/-- The PA of a byte of the old or the new page, whose base the leaf gives: a GPA at the guest stage, read or written through the host stage, whose leaf then has A or D set (R405), or a placed local address at the host stage. -/
def migAccess (s : State) (w : Work) (old : Bool) (off : Nat) : Except XStop (Nat × State) :=
  let base := migAt w (if old then 1 else 2) + off
  let pa (h : Stage1) : Nat := placeModule s (getVf s w.vf) h * 2 ^ 48 + h.out
  let walk (wk : Walker) : Except XStop (Stage1 × State) := do
    let (h, t) ← hostLookup wk s w.vf base
    if held s h then throw (.migrating h.level true (h.leaf.getD 0))
    permit h (if old then .read else .write) false true
    return (h, t)
  if migHost w then .ok (pa (leafStage (migAt w (if old then 4 else 5)) base), s)
  else do
    let (h, t) ← walk {}
    match setAD t h (!old) with
    | some t => return (pa h, t)
    | none =>
      let (h, t) ← walk { now := true }
      return (pa h, (setAD t h (!old)).getD t)

def migPa (s : State) (w : Work) (old : Bool) (off : Nat) : Except XStop Nat := (migAccess s w old off).map (·.1)

/-- The line of a byte of a page, if it translates. -/
def migKey (s : State) (w : Work) (old : Bool) (k : Nat) : List Nat :=
  match migPa s w old (k * lineSize) with
  | .ok pa => [lineOf pa]
  | .error _ => []

def migLines (w : Work) : Nat := migAt w 3 / lineSize

/-- Bytes of a page of a size code. -/
def pageBytes (size : Nat) : Nat := if size = 3 then 2 ^ 30 else if size = 2 then 2 ^ 21 else if size = 1 then 65536 else 4096

/-- The level of the walk that a size code stands for, for the checks of a leaf. -/
def sizeLevel (size : Nat) : Nat := if size = 3 then 1 else if size = 2 then 2 else 3

/-- The pages of the migrated page in the space or the host space. -/
def migRanges (w : Work) : List (Nat × Nat) := [(w.pair 0 / migAt w 3 * migAt w 3 / 4096, migAt w 3 / 4096)]

/-- The module set of a VF has several members. -/
def manyModules (s : State) (vf : Nat) : Bool := decide ((getVf s vf).msetc.toNat % 8 ≠ 0)

/-- The invalidation of steps 2 and 6. -/
def migInval (s : State) (w : Work) : Inval :=
  { noInval with
    vf := w.vf, asid := if migHost w then 0 else bits (w.word 2) 11 0, host := migHost w, ranges := migRanges w,
    scope := if manyModules s w.vf then .fab else .die }

/-- Does the page lie in a lease of the VF? -/
def migLeases (s : State) (w : Work) : List (Nat × Lease) :=
  let v := migInval s w
  s.grids.flatMap (fun p => (p.2.leases.filter (v.leased p.2)).map (fun l => (p.1, l)))

/-- The 4 KiB pages of the old and the new page: their first bytes. -/
def migParts (w : Work) : List Nat := (List.range (migAt w 3 / 4096)).map (· * 4096)

/-- Do the old and the new page share memory? -/
def migOverlap (s : State) (w : Work) : Bool :=
  let pas (old : Bool) : List Nat := (migParts w).filterMap (fun o => match migPa s w old o with | .ok pa => some (pa / 4096) | .error _ => none)
  (pas false).any (pas true).contains

/-- The translations that a MIGRATE uses (R410): of the page that it moves, and of the new page at the host stage. -/
def migPages (w : Work) : List (Nat × PageMap) :=
  let first := w.pair 0 / migAt w 3 * migAt w 3
  (migParts w).flatMap (fun o =>
    let old : PageMap := { page := (first + o) / 4096, pa := 0, gpa := (if migHost w then first + o else migAt w 1 + o) / 4096 }
    let new : PageMap := { page := 2 ^ 60, pa := 0, gpa := (migAt w 2 + o) / 4096 }
    if migHost w then [(0, old)] else [(0, old), (1, new)])

/-- The lowest of the indices whose condition holds. -/
def firstOf (l : List (Nat × Bool)) : Option Nat := (l.find? (·.2)).map (·.1)

/-- The word of a block that ends MIGRATE with CAUSE 0x01 (R414, R417). -/
def migBlockBad (w : Work) : Option Nat :=
  let host := migHost w
  firstOf [(2, decide (bits (w.word 2) 31 21 ≠ 0 ∨ bits (w.word 2) 15 12 ≠ 0 ∨ (host = true ∧ bits (w.word 2) 11 0 ≠ 0))),
    (3, decide (w.word 3 ≠ 0)), (6, !copyCtlOk (w.word 6) false), (7, decide (w.word 7 ≠ 0))]

/-- The walk of step 0, through the roots of the process that carries the ASID; none when no loaded slot carries it (R414). -/
def migWalk (s : State) (w : Work) : Option (Except XStop (Stage1 × State)) :=
  let asid := bits (w.word 2) 11 0
  if migHost w then some (hostLookup {} s w.vf (w.pair 0))
  else (slotOfAsid s w.vf asid).map (fun n => guestLookup {} s w.vf asid (slotOf s w.vf n).gtrt (slotOf s w.vf n).grdt (w.pair 0))

/-- The checks of the leaf that step 0 found: the work as it starts, or its status. -/
def migLeafStart (s : State) (w : Work) (st : Stage1) : Work :=
  let new := w.pair 4
  match st.range, st.leaf with
  | none, some pa =>
    let w := { w with data := tabPut w.data 0 [pa, bits st.pte 56 12 * 4096, bits new 56 12 * 4096, pageBytes st.size, st.pte, new] }
    if st.m then w.failed 0x01 0x101
    else match leafOut (sizeLevel st.size) new pa (w.pair 0) (migHost w) with
      | .error _ => w.failed 0x01 4
      | .ok _ =>
        if bits new 0 0 = 0 ∨ bits new 1 1 = 0 ∨ bits new 8 8 = 1 ∨ bits new 9 9 ≠ bits st.pte 9 9 then w.failed 0x01 4
        else if bits new 56 12 = bits st.pte 56 12 ∨ migOverlap s w then w.failed 0x01 4
        else if !(migLeases s w).isEmpty ∧ !migForce w then w.failed 0x01 0x100
        else { w with pages := migPages w }
  | _, _ => w.failed 0x01 0x102

/-- Block checks and step 0 of MIGRATE: the work as it starts, or its status; a table page that migrates keeps the context waiting (R416). -/
def migStart (s : State) (w : Work) : Except Stop (Work × State) :=
  match migBlockBad w with
  | some i => .ok (w.failed 0x01 i, s)
  | none => match migWalk s w with
    | none => .ok (w.failed 0x01 2, s)
    | some (.ok (st, _)) => .ok (migLeafStart s w st, s)
    | some (.error (.fault c a s2 pa)) => .ok (w.failed c 0, noteXStop s w.vf (.fault c a s2 pa))
    | some (.error (.migrating _ _ leaf)) => if limitHit s leaf then .ok (w.failed 0x08 0, s) else .error (.wait (.migration leaf))

/-- The lines of both pages for positions in a page. -/
def migKeys (s : State) (w : Work) (ls : List Nat) : List Nat := (ls.flatMap (fun k => migKey s w true k ++ migKey s w false k)).eraseDups

/-- The lines of a chunk: all of a small page while the tables have room, else 8 of each, which no home slice has more than 16 of (R415). -/
def migChunk (s : State) (w : Work) (from' : Nat) : List Nat :=
  let whole := List.range (migLines w)
  if migAt w 3 ≤ 65536 ∧ from' = 0 ∧ claimRoom s w.id (migKeys s w whole) then whole
  else ((List.range 8).map (fun i => from' + i)).filter (fun k => decide (k < migLines w))

/-- The leaf at its home, as an atomic of the home reads it (R316). -/
def migLeaf (s : State) (w : Work) : Nat × State :=
  let s := serveLine s (lineOf (migAt w 0))
  (leNat (memReadList s.mem (migAt w 0) 8), s)

/-- A MIGRATE writes its leaf. -/
def migPut (s : State) (w : Work) (e : Nat) : State := { homeWrite { s with cur := w.agent } none (migAt w 0) (leBytes 8 e) with cur := s.cur }

/-- Steps already done are undone: the old leaf stands with M = 0 (R417). -/
def migUndo (s : State) (w : Work) (cause index : Nat) : State :=
  let (e, s) := migLeaf s w
  setWork (dropClaims (migPut s w (e &&& (2 ^ 64 - 1 - 256))) w.id) (w.failed cause index)

def migFinish (s : State) (w : Work) : State := setWork s { w with ended := true }

/-- A MIGRATE starts its invalidation and waits for it. -/
def migInvalidate (s : State) (w : Work) (stage : Nat) : State :=
  let id := s.nextId
  setWork (startInval { s with nextId := id + 1 } w.agent (some w.id) { migInval s w with id := id, agent := none }) { w with stage := stage, index := id }

/-- Line k of a chunk is copied, or its failure ends the MIGRATE (R417); a translation that an invalidation has taken stops it (R410). -/
def migCopy (s : State) (w : Work) (k : Nat) : State :=
  match (do
    let (a, s) ← migAccess s w true (k * lineSize)
    let (b, s) ← migAccess s w false (k * lineSize)
    return ((a, b), s) : Except XStop ((Nat × Nat) × State)) with
  | .ok ((a, b), s) =>
    if w.gone ≠ [] then migUndo s w 0x08 k
    else if !firstClaim s w.id (lineOf a) ∨ !firstClaim s w.id (lineOf b) then s
    else match transferBad s ((List.range lineSize).map (fun i => .glob (a + i))) ((List.range lineSize).map (fun i => .glob (b + i))) with
      | some (c, pa) => migUndo (logError s c pa w.vf true) w 0x0C k
      | none =>
        let s := serveLine (countReq s a) (lineOf a)
        let s := engineWrite s w (((List.range lineSize).map (fun i => .glob (b + i))).zip (memReadList s.mem a lineSize))
        let chunk := w.vals.map (·.1)
        let w := { w with pieces := k :: w.pieces, mwait := none }
        if chunk.all w.pieces.contains then
          if migAt w 3 ≤ 65536 ∧ chunk.length = migLines w then setWork s { w with stage := 4 }
          else setWork (dropClaims s w.id) { w with stage := 2, index := w.index + chunk.length }
        else setWork s w
  | .error (.fault c x s2 pa) => migUndo (noteXStop s w.vf (.fault c x s2 pa)) w c k
  | .error (.migrating _ _ leaf) => if waitedOut w.mlimit w.mwait leaf then migUndo s w 0x08 k else workWaits s w (.migration leaf)

/-- One step of a MIGRATE (R415): stage 0 sets M and starts the first invalidation; 1 waits for it; 2 claims a chunk; 3 copies its lines; 4 writes the new leaf and invalidates again; 5 ends, and only then does the leaf let accesses on. -/
def migStep (s : State) (w : Work) (k : Nat) : State :=
  if w.ended then s
  else match w.stage with
  | 0 =>
    let (e, t) := migLeaf s w
    if bits e 8 8 = 1 then setWork t (w.failed 0x01 0x101)
    else
      let t := migPut t w (e ||| 256)
      migInvalidate (if migForce w then (migLeases t w).foldl (fun s p => revokeLease s p.1 p.2) t else t) w 1
  | 1 =>
    match findInval s w.index with
    | some v => if v.done then setWork (dropInval s v.id) { w with stage := 2, index := 0 } else s
    | none => s
  | 2 =>
    let ls := migChunk s w w.index
    if ls = [] then setWork s { w with stage := 4 }
    else match claimLines s w.id (migKeys s w ls) with
      | .ok s => setWork s { w with stage := 3, pieces := [], vals := ls.map (fun k => (k, 0)) }
      | .error _ => s
  | 3 => if !(w.vals.map (·.1)).contains k ∨ w.pieces.contains k then s else migCopy s w k
  | 4 =>
    let (e, t) := migLeaf s w
    migInvalidate (migPut t w ((migAt w 5 &&& (2 ^ 64 - 1 - 192 - 256)) ||| (e &&& 192))) w 5
  | _ =>
    match findInval s w.index with
    | some v => if v.done then migFinish (dropClaims (dropInval s v.id) w.id) { w with index := 0 } else s
    | none => s

/-- MIGRATE (R414): the work starts with its checks. -/
def migrateBody (s : State) (d a : BitVec 7) (force host : Bool) : Except Stop State := do
  engineGate s
  let w := newWork s (.migrate force host) d 0 (readBlock s a 8)
  let vf := if levelOf s ≤ 1 then vfOf s else bits (w.word 2) 20 16
  let (w, s) ← migStart s { w with vf := vf }
  return advance 4 (issueWork s w)

/-! ## Queries (R422, R423) -/

/-- The lowest lease entry of a VF's grids, held until they retire (R419), that covers a VA of the executing space. -/
def leaseAt (s : State) (sp : Space) (va : Nat) : Option Lease :=
  s.grids.findSome? (fun p =>
    if p.2.vf = sp.vf ∧ p.2.space.asid = sp.asid ∧ !p.2.waiting then
      p.2.leases.find? (fun l => decide (l.va ≤ va) && decide (va < l.va + l.len)) else none)

/-- The two result words of LEASEQ. -/
def leaseWords (s : State) (va : Nat) : Word × Word :=
  match leaseAt s (spaceOf s) va with
  | none => (0, 0xFFFFFFFF)
  | some l =>
    (BitVec.ofNat 32 (2 ^ 31 + (if l.rw then 2 ^ 30 else 0) + (if l.revoked || l.pending.isSome then 2 ^ 29 else 0) + l.n),
     match l.pending with
     | some t => if l.revoked then 0xFFFFFFFF else BitVec.ofNat 32 ((t - s.time + 1999) / 2000)
     | none => 0xFFFFFFFF)

/-- A LEASEQ or PTQ result: it returns later, and its destination is empty until then (R88). -/
def longValue (s : State) (dst : Nat) (bs : List Byte) : State :=
  addPending s .value ((coreOf s).getD noCore) dst bs.length [{ lane := none, src := bs.map .byte }] false none none []

def bit1 (b : Bool) (n : Nat) : Nat := if b then 2 ^ n else 0

/-- The four words of PTQ. -/
def ptqWords (pa st : Nat) : List Word :=
  [BitVec.ofNat 32 pa, BitVec.ofNat 32 (pa / 2 ^ 32), BitVec.ofNat 32 st, BitVec.ofNat 32 (modOf pa + homeSlice pa * 65536)]

/-- The attribute word of R423 for a host stage and, unless `.h`, a guest stage. -/
def ptqAttr (g : Option Stage1) (h : Stage1) (pol : Nat) : Nat :=
  let both (f : Stage1 → Bool) : Bool := f h && (match g with | some x => f x | none => true)
  let guest (f : Stage1 → Bool) : Bool := match g with | some x => f x | none => false
  bit1 (guest (fun x => x.range.isSome)) 23 + bit1 h.range.isSome 22
  + (match g with | some x => min x.size h.size | none => h.size) * 2 ^ 20
  + h.part * 2 ^ 17 + pol * 2 ^ 15 + h.plc * 2 ^ 13
  + bit1 (h.m || guest (·.m)) 12 + bit1 (guest (·.d)) 7 + bit1 (guest (·.a)) 6 + bit1 (guest (·.u)) 5
  + bit1 (both (·.x)) 4 + bit1 (both (·.w)) 3 + bit1 (both (·.r)) 2 + 1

____________

**ACTIVITY:**
Look above for the line with "def migBlockBad (w" and the line with "(3, decide (w.word", and reproduce exactly those two lines plus every line between, nothing more.

**EXERCISE RESULT:**
def migBlockBad (w : Work) : Option Nat :=
  let host := migHost w
  firstOf [(2, decide (bits (w.word 2) 31 21 ≠ 0 ∨ bits (w.word 2) 15 12 ≠ 0 ∨ (host = true ∧ bits (w.word 2) 11 0 ≠ 0))),
    (3, decide (w.word 3 ≠ 0)), (6, !copyCtlOk (w.word 6) false), (7, decide (w.word 7 ≠ 0))]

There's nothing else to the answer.